TRY IT —
How do the lines below between the ones holding "i) = some i" and "(HostReg.cnt.number, HostReg.cnt.width) = (0x004, 16)", inclusive, read? Give them again exactly, with no other lines.

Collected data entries
━━━━━━━━━━━━━━━━━━━━

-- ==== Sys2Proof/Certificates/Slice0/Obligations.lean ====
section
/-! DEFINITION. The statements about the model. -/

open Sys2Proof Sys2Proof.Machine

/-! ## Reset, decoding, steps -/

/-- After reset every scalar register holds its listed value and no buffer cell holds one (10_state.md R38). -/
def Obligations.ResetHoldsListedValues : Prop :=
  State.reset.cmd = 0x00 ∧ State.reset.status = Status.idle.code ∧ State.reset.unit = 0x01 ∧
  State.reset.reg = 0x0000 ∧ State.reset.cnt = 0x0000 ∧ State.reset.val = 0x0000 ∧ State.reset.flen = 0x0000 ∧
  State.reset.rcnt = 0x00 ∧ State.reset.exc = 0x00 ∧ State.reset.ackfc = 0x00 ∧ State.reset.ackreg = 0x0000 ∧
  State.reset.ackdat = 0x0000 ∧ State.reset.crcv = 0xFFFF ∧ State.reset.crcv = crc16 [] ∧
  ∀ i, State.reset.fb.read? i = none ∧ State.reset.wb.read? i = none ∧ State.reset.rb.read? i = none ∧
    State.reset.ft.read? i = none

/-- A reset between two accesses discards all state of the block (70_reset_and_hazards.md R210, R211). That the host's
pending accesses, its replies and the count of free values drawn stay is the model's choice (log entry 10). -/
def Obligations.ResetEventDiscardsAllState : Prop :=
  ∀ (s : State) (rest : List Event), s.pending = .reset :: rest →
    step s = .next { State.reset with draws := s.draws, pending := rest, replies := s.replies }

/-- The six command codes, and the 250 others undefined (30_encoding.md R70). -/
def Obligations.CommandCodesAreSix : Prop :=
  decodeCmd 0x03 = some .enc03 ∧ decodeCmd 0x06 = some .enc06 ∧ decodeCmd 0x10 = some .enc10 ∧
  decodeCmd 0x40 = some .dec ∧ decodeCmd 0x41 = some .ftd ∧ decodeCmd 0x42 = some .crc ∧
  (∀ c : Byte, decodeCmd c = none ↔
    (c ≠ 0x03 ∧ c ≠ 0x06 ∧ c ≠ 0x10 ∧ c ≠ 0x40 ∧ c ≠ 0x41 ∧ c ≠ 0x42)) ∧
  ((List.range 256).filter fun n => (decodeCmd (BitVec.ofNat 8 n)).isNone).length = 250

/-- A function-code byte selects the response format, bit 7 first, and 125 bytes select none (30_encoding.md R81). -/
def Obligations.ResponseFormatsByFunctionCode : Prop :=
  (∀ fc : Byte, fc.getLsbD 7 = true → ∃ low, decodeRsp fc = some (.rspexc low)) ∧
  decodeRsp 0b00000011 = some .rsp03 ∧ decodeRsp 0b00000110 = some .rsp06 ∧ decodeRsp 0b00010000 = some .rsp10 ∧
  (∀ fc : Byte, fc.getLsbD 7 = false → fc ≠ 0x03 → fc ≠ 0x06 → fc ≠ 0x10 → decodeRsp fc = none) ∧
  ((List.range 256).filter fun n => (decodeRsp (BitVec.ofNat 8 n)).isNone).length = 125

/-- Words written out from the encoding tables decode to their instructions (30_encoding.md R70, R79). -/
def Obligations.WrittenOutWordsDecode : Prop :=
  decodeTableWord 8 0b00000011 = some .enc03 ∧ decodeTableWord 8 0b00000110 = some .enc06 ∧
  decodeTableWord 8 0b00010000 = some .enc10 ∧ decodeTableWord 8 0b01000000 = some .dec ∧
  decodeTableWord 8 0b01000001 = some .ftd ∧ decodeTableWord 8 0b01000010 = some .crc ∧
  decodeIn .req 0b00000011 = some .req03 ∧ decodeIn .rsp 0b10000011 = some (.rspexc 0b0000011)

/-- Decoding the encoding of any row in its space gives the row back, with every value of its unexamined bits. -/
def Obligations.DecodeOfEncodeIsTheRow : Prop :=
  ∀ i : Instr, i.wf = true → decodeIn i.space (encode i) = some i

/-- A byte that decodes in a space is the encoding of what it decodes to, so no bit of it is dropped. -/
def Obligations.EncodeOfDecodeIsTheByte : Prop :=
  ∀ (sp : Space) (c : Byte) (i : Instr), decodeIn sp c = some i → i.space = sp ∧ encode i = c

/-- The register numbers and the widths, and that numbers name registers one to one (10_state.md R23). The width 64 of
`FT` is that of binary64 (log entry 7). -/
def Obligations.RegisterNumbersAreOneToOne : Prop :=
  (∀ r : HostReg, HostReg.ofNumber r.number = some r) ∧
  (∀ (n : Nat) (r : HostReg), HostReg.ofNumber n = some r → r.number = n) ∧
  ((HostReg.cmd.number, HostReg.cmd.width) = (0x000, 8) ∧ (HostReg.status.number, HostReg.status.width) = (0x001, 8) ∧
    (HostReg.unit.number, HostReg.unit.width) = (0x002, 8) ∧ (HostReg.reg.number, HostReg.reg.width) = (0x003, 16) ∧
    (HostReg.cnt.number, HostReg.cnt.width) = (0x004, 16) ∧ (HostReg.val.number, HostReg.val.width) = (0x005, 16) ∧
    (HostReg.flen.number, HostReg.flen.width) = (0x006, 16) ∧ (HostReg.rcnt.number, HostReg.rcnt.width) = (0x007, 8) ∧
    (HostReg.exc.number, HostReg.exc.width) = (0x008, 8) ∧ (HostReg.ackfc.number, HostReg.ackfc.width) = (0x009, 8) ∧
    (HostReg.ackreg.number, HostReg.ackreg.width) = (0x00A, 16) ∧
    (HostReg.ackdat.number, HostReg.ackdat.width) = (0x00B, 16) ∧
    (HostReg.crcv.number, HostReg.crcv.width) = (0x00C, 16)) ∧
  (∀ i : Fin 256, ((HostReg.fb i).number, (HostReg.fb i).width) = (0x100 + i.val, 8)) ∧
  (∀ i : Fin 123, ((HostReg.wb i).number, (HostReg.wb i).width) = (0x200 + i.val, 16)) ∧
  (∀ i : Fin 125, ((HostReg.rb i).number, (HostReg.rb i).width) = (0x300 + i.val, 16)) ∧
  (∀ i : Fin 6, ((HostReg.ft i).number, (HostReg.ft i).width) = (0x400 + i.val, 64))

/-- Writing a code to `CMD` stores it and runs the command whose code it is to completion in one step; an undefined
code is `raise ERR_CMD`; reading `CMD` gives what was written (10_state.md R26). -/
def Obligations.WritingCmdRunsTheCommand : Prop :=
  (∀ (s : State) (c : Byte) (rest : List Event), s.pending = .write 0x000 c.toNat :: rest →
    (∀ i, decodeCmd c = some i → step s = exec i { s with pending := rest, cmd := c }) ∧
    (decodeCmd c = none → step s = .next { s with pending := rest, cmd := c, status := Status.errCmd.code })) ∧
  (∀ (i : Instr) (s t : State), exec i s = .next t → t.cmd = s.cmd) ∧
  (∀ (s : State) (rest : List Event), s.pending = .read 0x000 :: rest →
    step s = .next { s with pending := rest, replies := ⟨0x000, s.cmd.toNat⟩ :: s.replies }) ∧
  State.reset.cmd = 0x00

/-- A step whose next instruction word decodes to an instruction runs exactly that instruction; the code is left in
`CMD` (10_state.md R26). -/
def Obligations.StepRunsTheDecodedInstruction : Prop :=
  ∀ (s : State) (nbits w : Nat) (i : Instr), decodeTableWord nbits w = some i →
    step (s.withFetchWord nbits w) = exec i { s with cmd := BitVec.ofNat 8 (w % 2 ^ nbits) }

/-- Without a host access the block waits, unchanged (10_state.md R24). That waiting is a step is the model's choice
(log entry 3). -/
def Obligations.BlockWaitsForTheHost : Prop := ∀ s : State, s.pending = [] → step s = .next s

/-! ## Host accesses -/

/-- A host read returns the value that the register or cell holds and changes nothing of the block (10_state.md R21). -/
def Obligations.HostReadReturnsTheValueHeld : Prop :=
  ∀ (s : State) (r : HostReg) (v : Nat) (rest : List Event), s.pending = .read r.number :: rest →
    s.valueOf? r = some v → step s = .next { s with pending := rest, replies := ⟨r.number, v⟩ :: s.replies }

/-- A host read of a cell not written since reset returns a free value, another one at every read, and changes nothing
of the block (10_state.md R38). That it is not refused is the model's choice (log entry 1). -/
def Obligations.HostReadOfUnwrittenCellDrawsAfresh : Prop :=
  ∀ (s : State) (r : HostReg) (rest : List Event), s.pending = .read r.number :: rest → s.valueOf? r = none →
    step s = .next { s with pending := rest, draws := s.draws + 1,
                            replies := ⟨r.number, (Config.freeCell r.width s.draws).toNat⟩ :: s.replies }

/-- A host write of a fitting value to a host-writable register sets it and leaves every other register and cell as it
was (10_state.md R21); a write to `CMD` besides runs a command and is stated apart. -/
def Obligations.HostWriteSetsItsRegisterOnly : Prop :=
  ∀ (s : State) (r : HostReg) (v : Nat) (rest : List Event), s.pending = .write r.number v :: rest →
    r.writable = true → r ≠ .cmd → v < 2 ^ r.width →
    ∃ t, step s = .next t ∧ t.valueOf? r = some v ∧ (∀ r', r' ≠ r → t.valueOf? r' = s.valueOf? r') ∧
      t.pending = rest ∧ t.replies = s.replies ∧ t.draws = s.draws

━━━━━━━━━━━━━━━━━━━━

OUTPUT OF THE EXERCISE —
  ∀ i : Instr, i.wf = true → decodeIn i.space (encode i) = some i

/-- A byte that decodes in a space is the encoding of what it decodes to, so no bit of it is dropped. -/
def Obligations.EncodeOfDecodeIsTheByte : Prop :=
  ∀ (sp : Space) (c : Byte) (i : Instr), decodeIn sp c = some i → i.space = sp ∧ encode i = c

/-- The register numbers and the widths, and that numbers name registers one to one (10_state.md R23). The width 64 of
`FT` is that of binary64 (log entry 7). -/
def Obligations.RegisterNumbersAreOneToOne : Prop :=
  (∀ r : HostReg, HostReg.ofNumber r.number = some r) ∧
  (∀ (n : Nat) (r : HostReg), HostReg.ofNumber n = some r → r.number = n) ∧
  ((HostReg.cmd.number, HostReg.cmd.width) = (0x000, 8) ∧ (HostReg.status.number, HostReg.status.width) = (0x001, 8) ∧
    (HostReg.unit.number, HostReg.unit.width) = (0x002, 8) ∧ (HostReg.reg.number, HostReg.reg.width) = (0x003, 16) ∧
    (HostReg.cnt.number, HostReg.cnt.width) = (0x004, 16) ∧ (HostReg.val.number, HostReg.val.width) = (0x005, 16) ∧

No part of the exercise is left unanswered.